2019/11/19 16:03:00 INFO [ProducerStateManager
partition=ad_group_metrics-62] Writing producer snapshot at offset 13886052
(kafka.log.ProducerStateManager) 2019/11/19 16:03:00 INFO [Log
partition=ad_group_metrics-62, dir=/mnt/kafka] Rolled new log segment at
offset 13886052 in 1 ms. (kafka.log.Log) 2019/11/19 16:03:00 ERROR
[ReplicaManager broker=17] Error processing append operation on partition
ad_group_metrics-62 (kafka.server.ReplicaManager) 2019/11/19 16:03:00
java.nio.BufferOverflowException 2019/11/19 16:03:00 at
java.nio.Buffer.nextPutIndex(Buffer.java:527) 2019/11/19 16:03:00 at
java.nio.DirectByteBuffer.putLong(DirectByteBuffer.java:797) 2019/11/19
16:03:00 at kafka.log.TimeIndex.$anonfun$maybeAppend$1(TimeIndex.scala:134)
2019/11/19 16:03:00 at
scala.runtime.java8.JFunction0$mcV$sp.apply(JFunction0$mcV$sp.java:23)
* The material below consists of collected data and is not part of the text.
-- ==== Sys2Proof/Laws/State.lean ====
section
/-! SUPPORT. What each shared operation leaves unchanged, field by field, and what the plain ones set: one small lemma each, tagged simp, so
that no later proof unfolds a record update. (A projection of a record update that is written out is reduced by simp itself.) -/

namespace Sys2Proof.Machine

/-! ### A DEMAND is requested -/

@[simp] theorem State.requestDemand_power (fromCensus : Bool) (s : State) : (s.requestDemand fromCensus).power = s.power := rfl
@[simp] theorem State.requestDemand_fuses (fromCensus : Bool) (s : State) : (s.requestDemand fromCensus).fuses = s.fuses := rfl
@[simp] theorem State.requestDemand_tag (fromCensus : Bool) (s : State) : (s.requestDemand fromCensus).tag = s.tag := rfl
@[simp] theorem State.requestDemand_pins (fromCensus : Bool) (s : State) : (s.requestDemand fromCensus).pins = s.pins := rfl
@[simp] theorem State.requestDemand_wire (fromCensus : Bool) (s : State) : (s.requestDemand fromCensus).wire = s.wire := rfl
@[simp] theorem State.requestDemand_straps (fromCensus : Bool) (s : State) : (s.requestDemand fromCensus).straps = s.straps := rfl
@[simp] theorem State.requestDemand_config (fromCensus : Bool) (s : State) : (s.requestDemand fromCensus).config = s.config := rfl
@[simp] theorem State.requestDemand_scan (fromCensus : Bool) (s : State) : (s.requestDemand fromCensus).scan = s.scan := rfl
@[simp] theorem State.requestDemand_store (fromCensus : Bool) (s : State) : (s.requestDemand fromCensus).store = s.store := rfl
@[simp] theorem State.requestDemand_feed (fromCensus : Bool) (s : State) : (s.requestDemand fromCensus).feed = s.feed := rfl
@[simp] theorem State.requestDemand_table (fromCensus : Bool) (s : State) : (s.requestDemand fromCensus).table = s.table := rfl
@[simp] theorem State.requestDemand_commit (fromCensus : Bool) (s : State) : (s.requestDemand fromCensus).commit = s.commit := rfl
@[simp] theorem State.requestDemand_bay (fromCensus : Bool) (s : State) : (s.requestDemand fromCensus).bay = s.bay := rfl
@[simp] theorem State.requestDemand_stat (fromCensus : Bool) (s : State) : (s.requestDemand fromCensus).stat = s.stat := rfl
@[simp] theorem State.requestDemand_choices (fromCensus : Bool) (s : State) : (s.requestDemand fromCensus).choices = s.choices := rfl
@[simp] theorem State.requestDemand_pending (fromCensus : Bool) (s : State) : (s.requestDemand fromCensus).pending = s.pending := rfl
@[simp] theorem State.requestDemand_line_link (fromCensus : Bool) (s : State) : (s.requestDemand fromCensus).line.link = s.line.link :=
  rfl
@[simp] theorem State.requestDemand_line_admitted (fromCensus : Bool) (s : State) : (s.requestDemand fromCensus).line.admitted = s.line.admitted :=
  rfl
@[simp] theorem State.requestDemand_line_queue_join (fromCensus : Bool) (s : State) : (s.requestDemand fromCensus).line.queue.join = s.line.queue.join :=
  rfl
@[simp] theorem State.requestDemand_line_queue_leave (fromCensus : Bool) (s : State) : (s.requestDemand fromCensus).line.queue.leave = s.line.queue.leave :=
  rfl
@[simp] theorem State.requestDemand_line_queue_reports (fromCensus : Bool) (s : State) : (s.requestDemand fromCensus).line.queue.reports = s.line.queue.reports :=
  rfl
@[simp] theorem State.requestDemand_line_queue_reportOnLine (fromCensus : Bool) (s : State) : (s.requestDemand fromCensus).line.queue.reportOnLine = s.line.queue.reportOnLine :=
  rfl
@[simp] theorem State.requestDemand_line_vetoRun (fromCensus : Bool) (s : State) : (s.requestDemand fromCensus).line.vetoRun = s.line.vetoRun :=
  rfl
@[simp] theorem State.requestDemand_line_timers (fromCensus : Bool) (s : State) : (s.requestDemand fromCensus).line.timers = s.line.timers :=
  rfl
@[simp] theorem State.requestDemand_line_lastAnnounced (fromCensus : Bool) (s : State) : (s.requestDemand fromCensus).line.lastAnnounced = s.line.lastAnnounced :=
  rfl
@[simp] theorem State.requestDemand_line_isolated (fromCensus : Bool) (s : State) : (s.requestDemand fromCensus).line.isolated = s.line.isolated :=
  rfl

/-! ### The demand change is judged -/

@[simp] theorem State.judgeDemand_power (s : State) : s.judgeDemand.power = s.power := by
  unfold State.judgeDemand; (repeat' split) <;> simp
@[simp] theorem State.judgeDemand_fuses (s : State) : s.judgeDemand.fuses = s.fuses := by
  unfold State.judgeDemand; (repeat' split) <;> simp
@[simp] theorem State.judgeDemand_tag (s : State) : s.judgeDemand.tag = s.tag := by unfold State.judgeDemand; (repeat' split) <;> simp
@[simp] theorem State.judgeDemand_pins (s : State) : s.judgeDemand.pins = s.pins := by
  unfold State.judgeDemand; (repeat' split) <;> simp
@[simp] theorem State.judgeDemand_wire (s : State) : s.judgeDemand.wire = s.wire := by
  unfold State.judgeDemand; (repeat' split) <;> simp
@[simp] theorem State.judgeDemand_straps (s : State) : s.judgeDemand.straps = s.straps := by
  unfold State.judgeDemand; (repeat' split) <;> simp
@[simp] theorem State.judgeDemand_config (s : State) : s.judgeDemand.config = s.config := by
  unfold State.judgeDemand; (repeat' split) <;> simp
@[simp] theorem State.judgeDemand_scan (s : State) : s.judgeDemand.scan = s.scan := by
  unfold State.judgeDemand; (repeat' split) <;> simp
@[simp] theorem State.judgeDemand_store (s : State) : s.judgeDemand.store = s.store := by
  unfold State.judgeDemand; (repeat' split) <;> simp
@[simp] theorem State.judgeDemand_feed (s : State) : s.judgeDemand.feed = s.feed := by
  unfold State.judgeDemand; (repeat' split) <;> simp
@[simp] theorem State.judgeDemand_table (s : State) : s.judgeDemand.table = s.table := by
  unfold State.judgeDemand; (repeat' split) <;> simp
@[simp] theorem State.judgeDemand_commit (s : State) : s.judgeDemand.commit = s.commit := by
  unfold State.judgeDemand; (repeat' split) <;> simp
@[simp] theorem State.judgeDemand_bay (s : State) : s.judgeDemand.bay = s.bay := by unfold State.judgeDemand; (repeat' split) <;> simp
@[simp] theorem State.judgeDemand_stat (s : State) : s.judgeDemand.stat = s.stat := by
  unfold State.judgeDemand; (repeat' split) <;> simp
@[simp] theorem State.judgeDemand_choices (s : State) : s.judgeDemand.choices = s.choices := by
  unfold State.judgeDemand; (repeat' split) <;> simp
@[simp] theorem State.judgeDemand_pending (s : State) : s.judgeDemand.pending = s.pending := by
  unfold State.judgeDemand; (repeat' split) <;> simp
@[simp] theorem State.judgeDemand_line_link (s : State) : s.judgeDemand.line.link = s.line.link := by
  unfold State.judgeDemand; (repeat' split) <;> simp
@[simp] theorem State.judgeDemand_line_admitted (s : State) : s.judgeDemand.line.admitted = s.line.admitted := by
  unfold State.judgeDemand; (repeat' split) <;> simp
@[simp] theorem State.judgeDemand_line_queue_join (s : State) : s.judgeDemand.line.queue.join = s.line.queue.join := by
  unfold State.judgeDemand; (repeat' split) <;> simp
@[simp] theorem State.judgeDemand_line_queue_leave (s : State) : s.judgeDemand.line.queue.leave = s.line.queue.leave := by
  unfold State.judgeDemand; (repeat' split) <;> simp
@[simp] theorem State.judgeDemand_line_queue_reports (s : State) : s.judgeDemand.line.queue.reports = s.line.queue.reports := by
  unfold State.judgeDemand; (repeat' split) <;> simp
@[simp] theorem State.judgeDemand_line_queue_reportOnLine (s : State) : s.judgeDemand.line.queue.reportOnLine = s.line.queue.reportOnLine := by
  unfold State.judgeDemand; (repeat' split) <;> simp
@[simp] theorem State.judgeDemand_line_vetoRun (s : State) : s.judgeDemand.line.vetoRun = s.line.vetoRun := by
  unfold State.judgeDemand; (repeat' split) <;> simp
@[simp] theorem State.judgeDemand_line_timers (s : State) : s.judgeDemand.line.timers = s.line.timers := by
  unfold State.judgeDemand; (repeat' split) <;> simp
@[simp] theorem State.judgeDemand_line_lastAnnounced (s : State) : s.judgeDemand.line.lastAnnounced = s.line.lastAnnounced := by
  unfold State.judgeDemand; (repeat' split) <;> simp
@[simp] theorem State.judgeDemand_line_isolated (s : State) : s.judgeDemand.line.isolated = s.line.isolated := by
  unfold State.judgeDemand; (repeat' split) <;> simp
2019/11/19 16:03:00 at kafka.utils.CoreUtils$.inLock(CoreUtils.scala:253)
2019/11/19 16:03:00 at kafka.log.TimeIndex.maybeAppend(TimeIndex.scala:114)
2019/11/19 16:03:00 at
kafka.log.LogSegment.onBecomeInactiveSegment(LogSegment.scala:520)
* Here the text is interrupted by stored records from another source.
/-- The commit unit takes new values and passes its limit on (R56). -/
theorem putCommit_eq {s : State} (h : BayInv s) (c : CommitUnit) : s.putCommit c = withCommit c s := by
  unfold State.putCommit withCommit
  dsimp only
  split
  · rename_i hl
    rw [hl, bayUnder_same h]
    have := withBay_self { s with commit := c }
    simp only at this; exact this.symm
  · rw [putBay_eq]
    have hf := followLimit_eq h c.limit (fullAtTimeout s.cfg s.store)
    show withBay ((s.bay.followLimit c.limit (fullAtTimeout s.cfg s.store)).demanding s.cfg) _ = _
    rw [hf]

/-- T and L become 0 (R51). -/
theorem zeroCommit_eq {s : State} (h : BayInv s) : s.zeroCommit = withNoLimit s := by
  unfold State.zeroCommit
  rw [putCommit_eq h]
  unfold withCommit withNoLimit withBay
  have hz : ∀ f, bayUnder 0 f s.bay = heldBay s.bay := by
    intro f; unfold bayUnder heldBay
    rcases s.bay.phase with _ | _ | p | _ | p | p <;> simp
    cases p <;> simp
  rw [hz]
  have hd : (heldBay s.bay).localDemand = s.bay.localDemand := by
    unfold heldBay; split <;> rfl
  simp [demandSlotAfter, hd]

/-! ### A recompute -/

theorem lowering_iff (before after : List Row) : isLowering before after = true ↔ Lowering before after := by
  unfold isLowering Lowering loweredIn
  simp only [List.any_eq_true, Bool.and_eq_true, decide_eq_true_eq, beq_iff_eq]
  constructor
  · rintro ⟨a, ha, hl, b, hb, ⟨h1, h2⟩, h3⟩; exact ⟨a, ha, hl, b, hb, h1, h2, h3⟩
  · rintro ⟨a, ha, hl, b, hb, h1, h2, h3⟩; exact ⟨a, ha, hl, b, hb, ⟨h1, h2⟩, h3⟩

theorem counted_iff (l : LinkState) : LinkState.counted l = true ↔ l = .census ∨ l = .on := by cases l <;> simp [LinkState.counted]

theorem ownTarget_eq (s : State) : s.ownTarget = targetOf s s.table := by
  unfold State.ownTarget targetOf State.ownRow
  simp only [counted_iff]
  split
  · cases s.ownNumber with
    | none => rfl
    | some n => simp only [Option.bind]; cases findRow n s.table <;> rfl
  · rfl

theorem holdAfter_spec (hold : Timer) (low high : Bool) (target limit : Nat) :
    HoldAfterRecompute (low = true) (high = true) target limit hold (holdAfter hold low high target limit) := by
  unfold HoldAfterRecompute holdAfter
  cases hold with
  | idle =>
    refine ⟨fun _ => ⟨fun h => ?_, fun h => ?_⟩, fun left h => by cases h⟩
    · simp [h.1, h.2, Timer.start]
    · have : ¬(limit < target ∧ high = true) := fun h' => h ⟨h'.2, h'.1⟩
      simp only [if_neg this]
  | running left => cases low <;> simp [Timer.start]

/-- A recompute, said whole (R25, R38, R43 to R46). -/
theorem recompute_recomputed {s : State} (h : BayInv s) (before : List Row) : Recomputed before s (s.recompute before) := by
  unfold State.recompute State.handOver Recomputed
  dsimp only
  rw [ownTarget_eq]
  have hB : BayInv { s with table := recomputeRows s.table s.feed.stage } := h.congr rfl rfl rfl
  rw [putCommit_eq hB]
  refine ⟨_, ?_, rfl⟩
  have := holdAfter_spec s.commit.hold (isLowering before (recomputeRows s.table s.feed.stage)) s.pins.almHigh
    (targetOf s (recomputeRows s.table s.feed.stage))
    (min s.commit.limit (targetOf s (recomputeRows s.table s.feed.stage)))
  rw [lowering_iff] at this
  exact this

/-- One row changes (R16). -/
theorem putRowOf_changed {s : State} (h : BayInv s) (n : Nat) (new : Option Row) : RowChanged n new s (s.putRowOf n new) := by
  unfold State.putRowOf RowChanged
  dsimp only
  split
  · exact recompute_recomputed (s := { s with table := putRow n new s.table }) (h.congr rfl rfl rfl) _
  · rfl

/-- The cap stage takes a value (R25). -/
theorem putStage_changed {s : State} (h : BayInv s) (k : Nat) : StageChanged k s (s.putStage k) := by
  unfold State.putStage StageChanged
  split
  · rfl
  · exact recompute_recomputed (s := { s with feed.stage := k }) (h.congr rfl rfl rfl) _

/-! ### Entering a link state -/

theorem enterHailing_eq {s : State} (h : BayInv s) : s.enterHailing = hailingState s := by
  unfold State.enterHailing hailingState
  refine (zeroCommit_eq ?_).trans ?_
  · exact h.congr rfl rfl rfl
  cases hj : s.line.queue.join <;> simp [Slot.request]

theorem hailFromDown_eq {s : State} (h : BayInv s) : s.hailFromDown = hailingFromDown s := by
  unfold State.hailFromDown hailingFromDown
  refine (enterHailing_eq ?_).trans rfl
  exact h.congr rfl rfl rfl

theorem hailFromMute_eq {s : State} (h : BayInv s) : s.hailFromMute = hailingState { s with line.admitted := false } := by
  unfold State.hailFromMute
  refine enterHailing_eq ?_
  exact h.congr rfl rfl rfl

theorem enterDown_eq {s : State} (h : BayInv s) : s.enterDown = downState s := by
  unfold State.enterDown downState
  refine (zeroCommit_eq ?_).trans rfl
  exact h.congr rfl rfl rfl

theorem enterMute_eq {s : State} (h : BayInv s) : s.enterMute = muteState s := by
  unfold State.enterMute muteState
  refine (zeroCommit_eq ?_).trans rfl
  exact h.congr rfl rfl rfl

theorem enterBarred_eq {s : State} (h : BayInv s) : s.enterBarred = barredState s := by
  unfold State.enterBarred barredState
  refine (zeroCommit_eq ?_).trans rfl
  exact h.congr rfl rfl rfl

/-- The bay stands in its invariant after its limit is taken away. -/
theorem withNoLimit_bayInv {s : State} (h : BayInv s) : BayInv (withNoLimit s) := by
  obtain ⟨hd, -, -, ht, hv, hp0, hp1, hc0, hc1, hm⟩ := h
  have hcfg : (withNoLimit s).cfg = s.cfg := rfl
  have hbay : (withNoLimit s).bay = heldBay s.bay := rfl
  have hlim : (withNoLimit s).commit.limit = 0 := rfl
  unfold BayInv
  rw [hcfg, hbay, hlim]
  generalize s.cfg = c at hd ⊢
  generalize s.bay = b at hd ht hv hp0 hp1 hc0 hc1 hm ⊢
  clear hcfg hbay hlim
  rcases b with ⟨ph, ld, tv, tc, pp, fb, ⟨ps, pr⟩, ⟨cs, cr⟩⟩
  rcases ph with _ | _ | p | _ | p | p
  · exact ⟨hd, by simp [heldBay], by simp [heldBay], ht, hv, hp0, hp1, hc0, hc1, hm⟩
  · exact ⟨hd, by simp [heldBay], by simp [heldBay], ht, hv, hp0, hp1, hc0, hc1, hm⟩
  · cases p <;> simp only [creditsMatch] at hm <;> obtain ⟨rfl, rfl⟩ := hm <;>
      exact ⟨hd, by simp [heldBay], by simp [heldBay], ht, hv, hp0, hp1, hc0, hc1, by simp [heldBay, creditsMatch]⟩
  · exact ⟨hd, by simp [heldBay], by simp [heldBay], ht, hv, hp0, hp1, hc0, hc1, hm⟩
  · exact ⟨hd, by simp [heldBay], by simp [heldBay], ht, hv, hp0, hp1, hc0, hc1, hm⟩
  · exact ⟨hd, by simp [heldBay], by simp [heldBay], ht, hv, hp0, hp1, hc0, hc1, hm⟩

theorem downState_bayInv {s : State} (h : BayInv s) : BayInv (downState s) := by
  unfold downState
  refine withNoLimit_bayInv ?_
  exact h.congr rfl rfl rfl

theorem endLeaving_eq {s : State} (h : BayInv s) : s.endLeaving = leftState s := by
  unfold State.endLeaving leftState
  dsimp only
  rw [enterDown_eq h, hailFromDown_eq (downState_bayInv h)]
  rfl

/-! ### Frames -/

/-- An accepted frame, this station taking part in the line (R74, R92, R93). -/
theorem acceptFrame_accepted {s : State} {f : Frame} (h : Accepts s f) (deliver : Bool → State → State) :
    (IsOwn s f → s.acceptFrame f deliver = deliver true (afterAccept true s)) ∧
    (¬IsOwn s f → s.ownNumber = some f.sender.toNat → s.acceptFrame f deliver = (afterAccept false s).enterBarred) ∧
    (FromPeer s f → s.acceptFrame f deliver = deliver false (afterAccept false s)) := by
  obtain ⟨h1, h2⟩ := h
  unfold State.acceptFrame State.isOwnSender IsOwn FromPeer afterAccept State.lineEnds
  refine ⟨fun h => ?_, fun h hn => ?_, fun ⟨h, hn⟩ => ?_⟩ <;> simp [h1, h2, h]
  · intro hn'; exact absurd hn hn'
  · rw [if_neg hn, beq_eq_false_iff_ne.mpr h]

/-- A frame that this station does not take part in only ends on the line (R64, R97). -/
theorem acceptFrame_unheard {s : State} (f : Frame) (deliver : Bool → State → State) (h : s.takesLine = false) :
    s.acceptFrame f deliver = { s with wire := { idle := false, tx := none } } := by
  simp [State.acceptFrame, h, State.lineEnds]

/-- Adoption (R108): a stage above the own one becomes the own one with its quiet remaining, and any other leaves all as it is. -/
theorem adopt_adopted {s : State} (h : BayInv s) (b : DemandBody) :
    (b.stage.toNat ≤ s.feed.stage → s.adopt b = s) ∧
    (s.feed.stage < b.stage.toNat →
      StageChanged b.stage.toNat { s with feed.quiet := .running (ms (100 * b.quiet.toNat)) } (s.adopt b)) := by
  unfold State.adopt
  refine ⟨fun h1 => if_neg (Nat.not_lt.mpr h1), fun h1 => ?_⟩
  rw [if_pos h1]
  refine putStage_changed ?_ _
  exact h.congr rfl rfl rfl

/-- The timeouts of the credits (R143, R144): FAULT with the cause, the credit at its setting, both stopped. -/
theorem timeouts_eq (full : Bool) (b : BayController) :
    b.prechargeTimeout = { b with
      phase := .fault .prechargeTimeout, termCount := 0
      precharge := { seconds := prechargeSetting, run := .stopped }, charge := b.charge.stop } ∧
    b.chargeTimeout full = { b with
      phase := .fault (.chargeTimeout full), termCount := 0
      precharge := b.precharge.stop, charge := { seconds := chargeSetting, run := .stopped } } := ⟨rfl, rfl⟩

/-! ### What has run out -/

/-- A timer has run out exactly with nothing left (log 3). -/
theorem due_iff (t : Timer) : t.due = true ↔ t = .running 0 := by cases t <;> simp [Timer.due]

/-- A timer that a record starts has run out with nothing left, or by the end of the conversion under way (log 3). -/
theorem dueByEnd_iff (t : Timer) : t.dueByEnd = true ↔ t = .running 0 ∨ t = .running 1 := by
  cases t <;> simp [Timer.dueByEnd]; omega

theorem creditDue_iff (setting rate : Rat) (c : Credit) :
    c.due setting rate = true ↔ c.run = .running ∧ setting ≤ c.seconds + rate * conversionSeconds := by
  simp [Credit.due]

theorem silenceDue_iff (r : Row) : r.silenceDue = true ↔ (r.name = .joining ∨ r.name = .active) ∧ ms silenceMs ≤ r.age := by
  unfold Row.silenceDue Row.name; split <;> simp_all

theorem silentReleaseDue_iff (r : Row) : r.silentReleaseDue = true ↔ r.name = .silent ∧ ms releaseMs ≤ r.age := by
  unfold Row.silentReleaseDue Row.name; split <;> simp_all

theorem disputedReleaseDue_iff (r : Row) :
    r.disputedReleaseDue = true ↔ ∃ g d, r.status = .disputed g d ∧ ms releaseMs ≤ d := by
  unfold Row.disputedReleaseDue; split <;> simp_all

/-- A live row falls SILENT with its grant frozen and nothing else changed (R12). -/
theorem silenceRow_live {r : Row} (h : r.name = .joining ∨ r.name = .active) :
    silenceRow r = { r with status := .silent r.grant } := by
  unfold silenceRow Row.grant; unfold Row.name at h; split <;> simp_all

/-! ### What a receiver finds and what a party drives -/

/-- The k-th data cell of a reception, by its place in the list that a receiver takes (R80, R88). -/
theorem dataCells_get (cells : List CellSeen) (k : Nat) (c : CellSeen) :
    (dataCells cells)[k]? = some c ↔ cells[k]? = some c ∧ ∀ j < k, ∀ d, cells[j]? = some d → d.gap ≤ 11000 := by
  induction cells generalizing k with
  | nil => simp [dataCells]
  | cons a cs ih =>
    unfold dataCells
    cases k with
    | zero => split <;> simp
    | succ k =>
      split
      · rename_i h
        simp only [List.getElem?_cons_succ, List.getElem?_nil, reduceCtorEq, false_iff, not_and]
        intro _ h2
        have := h2 0 (Nat.succ_pos k) a rfl
        omega
      · rename_i h
        simp only [List.getElem?_cons_succ, ih]
        refine and_congr_right fun _ => ⟨fun h2 j hj d hd => ?_, fun h2 j hj d hd => h2 (j + 1) (by omega) d (by simpa using hd)⟩
        cases j with
        | zero => simp at hd; subst hd; omega
        | succ j => exact h2 j (by omega) d (by simpa using hd)

theorem isDataCell_iff (rx : Reception) (k : Nat) (c : CellSeen) : IsDataCell rx k c ↔ (dataCells rx.cells)[k]? = some c :=
  (dataCells_get rx.cells k c).symm

/-- A fault of cell timing is a cell of illegal width, or an edge less than 9 microseconds after the one before (R80, R89). -/
theorem timingFault_iff (cells : List CellSeen) :
    timingFault cells = true ↔ ∃ k c, cells[k]? = some c ∧
      ((lowRunIsOne c.low = false ∧ lowRunIsZero c.low = false) ∨ ((cells[k + 1]?).isSome = true ∧ c.gap < 9000)) := by
  induction cells with
  | nil => simp [timingFault]
  | cons a cs ih =>
    have h1 : timingFault (a :: cs) = true ↔ (cellFault a (!cs.isEmpty) = true ∨ timingFault cs = true) := by
      simp [timingFault]
    rw [h1, ih]
    have ha : cellFault a (!cs.isEmpty) = true ↔
        ((lowRunIsOne a.low = false ∧ lowRunIsZero a.low = false) ∨ ((cs[0]?).isSome = true ∧ a.gap < 9000)) := by
      cases cs <;> simp [cellFault]
    rw [ha]
    constructor
    · rintro (h | ⟨k, c, hk, h⟩)
      · exact ⟨0, a, rfl, by simpa using h⟩
      · exact ⟨k + 1, c, by simpa using hk, by simpa using h⟩
    · rintro ⟨k, c, hk, h⟩
      cases k with
      | zero => left; simp at hk; subst hk; simpa using h
      | succ k => right; exact ⟨k, c, by simpa using hk, by simpa using h⟩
2019/11/19 16:03:00 at kafka.log.Log.$anonfun$roll$8(Log.scala:1690)
2019/11/19 16:03:00 at
kafka.log.Log.$anonfun$roll$8$adapted(Log.scala:1690) 2019/11/19 16:03:00
at scala.Option.foreach(Option.scala:407) 2019/11/19 16:03:00 at
kafka.log.Log.$anonfun$roll$2(Log.scala:1690) 2019/11/19 16:03:00 at
kafka.log.Log.maybeHandleIOException(Log.scala:2085) 2019/11/19 16:03:00 at
kafka.log.Log.roll(Log.scala:1654) 2019/11/19 16:03:00 at
kafka.log.Log.maybeRoll(Log.scala:1639) 2019/11/19 16:03:00 at
kafka.log.Log.$anonfun$append$2(Log.scala:966) 2019/11/19 16:03:00 at
kafka.log.Log.maybeHandleIOException(Log.scala:2085) 2019/11/19 16:03:00 at
kafka.log.Log.append(Log.scala:850) 2019/11/19 16:03:00 at
kafka.log.Log.appendAsLeader(Log.scala:819) 2019/11/19 16:03:00 at
kafka.cluster.Partition.$anonfun$appendRecordsToLeader$1(Partition.scala:772)
2019/11/19 16:03:00 at kafka.utils.CoreUtils$.inLock(CoreUtils.scala:253)
2019/11/19 16:03:00 at
kafka.utils.CoreUtils$.inReadLock(CoreUtils.scala:259) 2019/11/19 16:03:00
at kafka.cluster.Partition.appendRecordsToLeader(Partition.scala:759)
2019/11/19 16:03:00 at
kafka.server.ReplicaManager.$anonfun$appendToLocalLog$2(ReplicaManager.scala:763)
2019/11/19 16:03:00 at
scala.collection.TraversableLike.$anonfun$map$1(TraversableLike.scala:238)
2019/11/19 16:03:00 at
scala.collection.mutable.HashMap.$anonfun$foreach$1(HashMap.scala:149)
2019/11/19 16:03:00 at
scala.collection.mutable.HashTable.foreachEntry(HashTable.scala:237)
2019/11/19 16:03:00 at
scala.collection.mutable.HashTable.foreachEntry$(HashTable.scala:230)
2019/11/19 16:03:00 at
scala.collection.mutable.HashMap.foreachEntry(HashMap.scala:44) 2019/11/19
16:03:00 at scala.collection.mutable.HashMap.foreach(HashMap.scala:149)
2019/11/19 16:03:00 at
scala.collection.TraversableLike.map(TraversableLike.scala:238) 2019/11/19
16:03:00 at
scala.collection.TraversableLike.map$(TraversableLike.scala:231) 2019/11/19
16:03:00 at scala.collection.AbstractTraversable.map(Traversable.scala:108)
2019/11/19 16:03:00 at
kafka.server.ReplicaManager.appendToLocalLog(ReplicaManager.scala:751)
2019/11/19 16:03:00 at
kafka.server.ReplicaManager.appendRecords(ReplicaManager.scala:492)
2019/11/19 16:03:00 at
kafka.server.KafkaApis.handleProduceRequest(KafkaApis.scala:544) 2019/11/19
16:03:00 at kafka.server.KafkaApis.handle(KafkaApis.scala:113) 2019/11/19
16:03:00 at
kafka.server.KafkaRequestHandler.run(KafkaRequestHandler.scala:69)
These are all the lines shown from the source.